Let’s also create an insert_markdown_before() function which takes a string of markdown text. Most users won’t want to be generating a list of Events manually, so this allows us to present a more user-friendly interface.

// src/rewriters/mod.rs

/// Inserts some markdown text before whatever is matched by the [`Matcher`].
///
/// # Examples
///
/// ```rust
/// use markedit::Matcher;
/// let src = "# Heading\nsome text\n";
///
/// let first_line_after_heading = markedit::exact_text("Heading")
///     .falling_edge();
/// let rewriter = markedit::insert_markdown_before(
///     "## Second Heading",
///     first_line_after_heading,
/// );
///
/// let events = markedit::parse(src);
/// let rewritten: Vec<_> = markedit::rewrite(events, rewriter).collect();
///
/// // if everything went to plan, the output should contain "Second Heading"
/// assert!(markedit::exact_text("Second Heading").is_in(&rewritten));
/// ```
pub fn insert_markdown_before<'src, M, S>(
    markdown_text: S,
    matcher: M,
) -> impl Rewriter<'src> + 'src
where
    M: Matcher + 'src,
    S: AsRef<str> + 'src,
{
    let events = crate::parse(markdown_text.as_ref())
        .collect();
    insert_before(events, matcher)
}

Possible Applications Link to heading

Now you’ve got a better understanding of the abstractions provided by the markedit crate, you should have a better idea of where they can be applied.

The Matcher idea is especially powerful when you want to extract information from a markdown document.

Unlike structured data formats like protobufs, the items in a markdown document don’t have a well defined order and you can’t make any sweeping assumptions about the Event stream coming from the parser.
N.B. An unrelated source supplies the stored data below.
-- ==== Sys2Proof/Machine/Sequencer.lean ====
section
/-! DEFINITION. What runs when: the bootstrap script (70_reset_and_hazards.md R332, R334), acceptance of a request
(10_state.md R22, R25, R26; 30_encoding.md R112), detach and attach (R21, R330, R334), and idling. -/

namespace Sys2Proof.Machine

/-- Nothing is accepted: the responder and the clock take the moves of one slot (R24, R331). -/
def idle (s : State) : State := s.tick

/-- A script write that is no command: one access (R332). Its failure leaves the device unattached (U22). -/
def bootStore (addr : BitVec 16) (b : Byte) (s : State) : Host.Outcome State Fault Refusal :=
  match xferWrite addr.toNat [b] s with
  | .ok _ s' => .next s'
  | .error (.raise _) s' => .next { s' with dev := .bootFailed }
  | .error (.fault f) _ => .fault f

/-- `X,a,b` (R121): a command where the byte is one, else a plain store. -/
def bootWrite (addr : BitVec 16) (b : Byte) (s : State) : Host.Outcome State Fault Refusal :=
  match decodeCtrl addr b with
  | .ok i => exec i s
  | .error _ => bootStore addr b s

/-- One line of the bootstrap script (R121, R332). -/
def bootLine (l : ScriptLine) (s : State) : Host.Outcome State Fault Refusal :=
  match l with
  | .write addr b => bootWrite addr b s
  | .wait _ => .next (idle s)
  | .comment => .next s

/-- The bootstrap: its next line, or its end, after which operations are accepted (R334). Nothing that arrives is taken
before that: a request (R332), and a detach too, which waits until the script has ended (log entry 15). -/
def bootStep (s : State) : Host.Outcome State Fault Refusal :=
  match s.boot with
  | [] => .next { s with dev := .attached }
  | l :: ls => bootLine l { s with boot := ls }

/-- A request accepted: the caller holds the lock and the operand registers hold its fields (R22, R26). -/
def accept (c : Nat) (bytes : List Byte) (s : State) : State :=
  { s with
    ctl := { s.ctl with lock := .held c }
    op := ⟨reqOpcode bytes, reqA bytes, reqX bytes, reqY bytes⟩ }

/-- A request with a reserved opcode: accepted, no register access, `InvalidArgument` (R112). -/
def rejectOpcode (op : Byte) (s : State) : Host.Outcome State Fault Refusal :=
  runOperation op (raise .invalidArgument) s

/-- An accepted request run. -/
def runRequest (bytes : List Byte) (s : State) : Host.Outcome State Fault Refusal :=
  match decode (.request bytes) with
  | .ok i => exec i s
  | .error _ => rejectOpcode (reqOpcode bytes) s

/-- The canonical form of register storage with the same bytes. -/
def Memory.canon (m : Memory) : Memory := m.foldr (fun c r => r.set c.1 c.2) []

/-- A domain's request as an attach finds it: none where its request bits are 0 (R34, R40). -/
def Asic.foundReq (a : Asic) (d : Domain) : MbReq :=
  if a.ctrlByte (.mbSem d) &&& semBoth = 0 then .none else a.req d

/-- The ASIC side as an attach finds it (R40, R34 to R36): any register bytes, banks and counters, but no pending request
where the flag bits that stand for it are 0, and nanoseconds below 10^9. -/
def Asic.found (a : Asic) : Asic :=
  { a with
    regs := a.regs.canon
    mbReq := #v[a.foundReq .ref, a.foundReq .dpll, a.foundReq .synth, a.foundReq .out]
    tod := a.tod.map fun t => ⟨t.sec, BitVec.ofNat 32 (t.ns.toNat % nsPerS)⟩
    todPend := Vector.ofFn fun i : Fin 2 => if a.ctrlByte (.todCtrl i) &&& todSem = 0 then none else a.todPend.get i
    tiePend := if a.ctrlByte .tieCtrl &&& tieOp = 0 then none else a.tiePend
    psPend := if a.ctrlByte .psCtrl &&& psOp = 0 then none else a.psPend }

/-- A new attach (R330, R40): the controller at its reset values, the ASIC side as the attach finds it, the script to
run again. -/
def attach (a : Asic) (s : State) : State :=
  { s with
    dev := .booting
    boot := s.par.bootScript
    ctl := Ctl.reset
    op := ⟨0, 0, 0, 0⟩
    res := ⟨0, 0, 0⟩
    resTo := none
    asic := a.found }

/-- The lock is free: the next arrival is taken (R22, R334). An attach of a device that is attached already says nothing
new and changes nothing (log entry 15). -/
def takeArrival (start : List Byte → State → Host.Outcome State Fault Refusal) (s : State) :
    Host.Outcome State Fault Refusal :=
  match s.port with
  | [] => .next (idle s)
  | .request c bytes :: rest => start bytes.toList (accept c bytes.toList { s with port := rest })
  | .detach :: rest => .next { s with dev := .detached, port := rest }
  | .attach _ :: rest => .next { s with port := rest }

/-- The lock is held: the running operation goes on, arrivals wait (R22, R25), and a detach is refused (U23, R334). -/
def whileHeld (go : State → Host.Outcome State Fault Refusal) (s : State) : Host.Outcome State Fault Refusal :=
  match s.port with
  | .detach :: _ => .refused .detachWhileHeld
  | _ =>
    match s.ctl.phase with
    | .busy _ => go s
    | .idle => .next (idle s)

/-- The device while it exists. -/
def portStep (start : List Byte → State → Host.Outcome State Fault Refusal)
    (go : State → Host.Outcome State Fault Refusal) (s : State) : Host.Outcome State Fault Refusal :=
  match s.ctl.lock with
  | .free => takeArrival start s
  | .held _ => whileHeld go s

/-- No device is attached: no request is accepted (R21, U22); only an attach is. Whether the responder and the clocks go on
stepping meanwhile is not said (R314); here they take the moves of a slot, which the next attach does not see (log entry
15). -/
def unattachedStep (s : State) : Host.Outcome State Fault Refusal :=
  match s.port with
  | .attach a :: rest => .next (attach a { s with port := rest })
  | _ => .next (idle s)

/-- A step of the machine, from what starts an accepted request and what goes on with a running operation. -/
def stepWith (start : List Byte → State → Host.Outcome State Fault Refusal)
    (go : State → Host.Outcome State Fault Refusal) (s : State) : Host.Outcome State Fault Refusal :=
  match s.dev with
  | .booting => bootStep s
  | .attached => portStep start go s
  | .bootFailed => unattachedStep s
  | .detached => unattachedStep s

/-- A step that runs an operation to its end. -/
def stepMachine (s : State) : Host.Outcome State Fault Refusal := stepWith runRequest resume s

/-- A step of the agents of R20: the controller makes at most one register-port access. -/
def accessStep (s : State) : Host.Outcome State Fault Refusal := stepWith (fun _ s => .next (startOp s)) opStep s

/-- `n` such steps, ending at a fault or a refusal. -/
def accessSteps : Nat → State → Host.Outcome State Fault Refusal
  | 0, s => .next s
  | n + 1, s =>
    match accessStep s with
    | .next t => accessSteps n t
    | .fault f => .fault f
    | .refused r => .refused r

/-- A packet placed where the next step takes it: a request as the next arrival of an attached, idle device; a
register write as the next line of the bootstrap script. -/
def placePacket (pk : Packet) (s : State) : State :=
  match pk with
  | .request bs =>
    { s with
      dev := .attached
      ctl := { s.ctl with lock := .free, phase := .idle }
      port := .request 0 (Vector.ofFn fun k : Fin 18 => bs.getD k.1 0) :: s.port }
  | .regWrite addr b => { s with dev := .booting, boot := .write addr b :: s.boot }

end Sys2Proof.Machine
end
Instead we rely on conventions (a project README might have a level 1 header with the title, then a paragraph or two of description, then a level 2 header with getting started instructions, etc.) and need a concise, flexible mechanism for extracting data. That mechanism is the Matcher.

In the same way that you can build up an XPath query for searching an XML document or chain of sed, grep, and awk commands for searching plain text, the various Matcher combinators let you build up a markdown query.

The Rewriter mechanism lets you (surprise, surprise) rewrite part of a document. You can think of it as a markdown-aware sed, and as such can be used for a lot of the same operations.

After rewriting part of an Event you’ll need a way to turn it back into markdown text. The markedit crate doesn’t (yet!) have a pretty-printer, however you can leverage existing solutions like pulldown-cmark-to-cmark for the same effect.

Some places you might want to use the markedit crate instead of working with raw events from pulldown-cmark are,

  • extracting structured information from Rust docstrings (e.g. killercup/rust-docstrings)
  • mdbook preprocessors
  • extracting links from markdown documents to verify they are still valid (mdbook-linkcheck)
  • automatically correcting spelling mistakes
  • Merging several markdown documents and updating inter-doc links so they point to their new location (mdcollate), and of course
  • Rewriting part of your CHANGELOG.md file in preparation for a release

Conclusions Link to heading

This was a fun project to make and I’m pretty happy with the resulting abstractions. Preparing this write-up was also a great way to formalise the main concepts in my head and identify bugs or better ways of formulating the crate’s API.

If you’re working on a new project I’d definitely recommend writing up a blog post explaining how it works. A blog post also doubles as good high-level documentation.

I’m already using it in a couple places, but it needs a lot more use in the real world before it’s ready for 1.0. I’d really like to know if you use it in your own projects and find places it can be improved, especially in areas like ergonomics or documentation.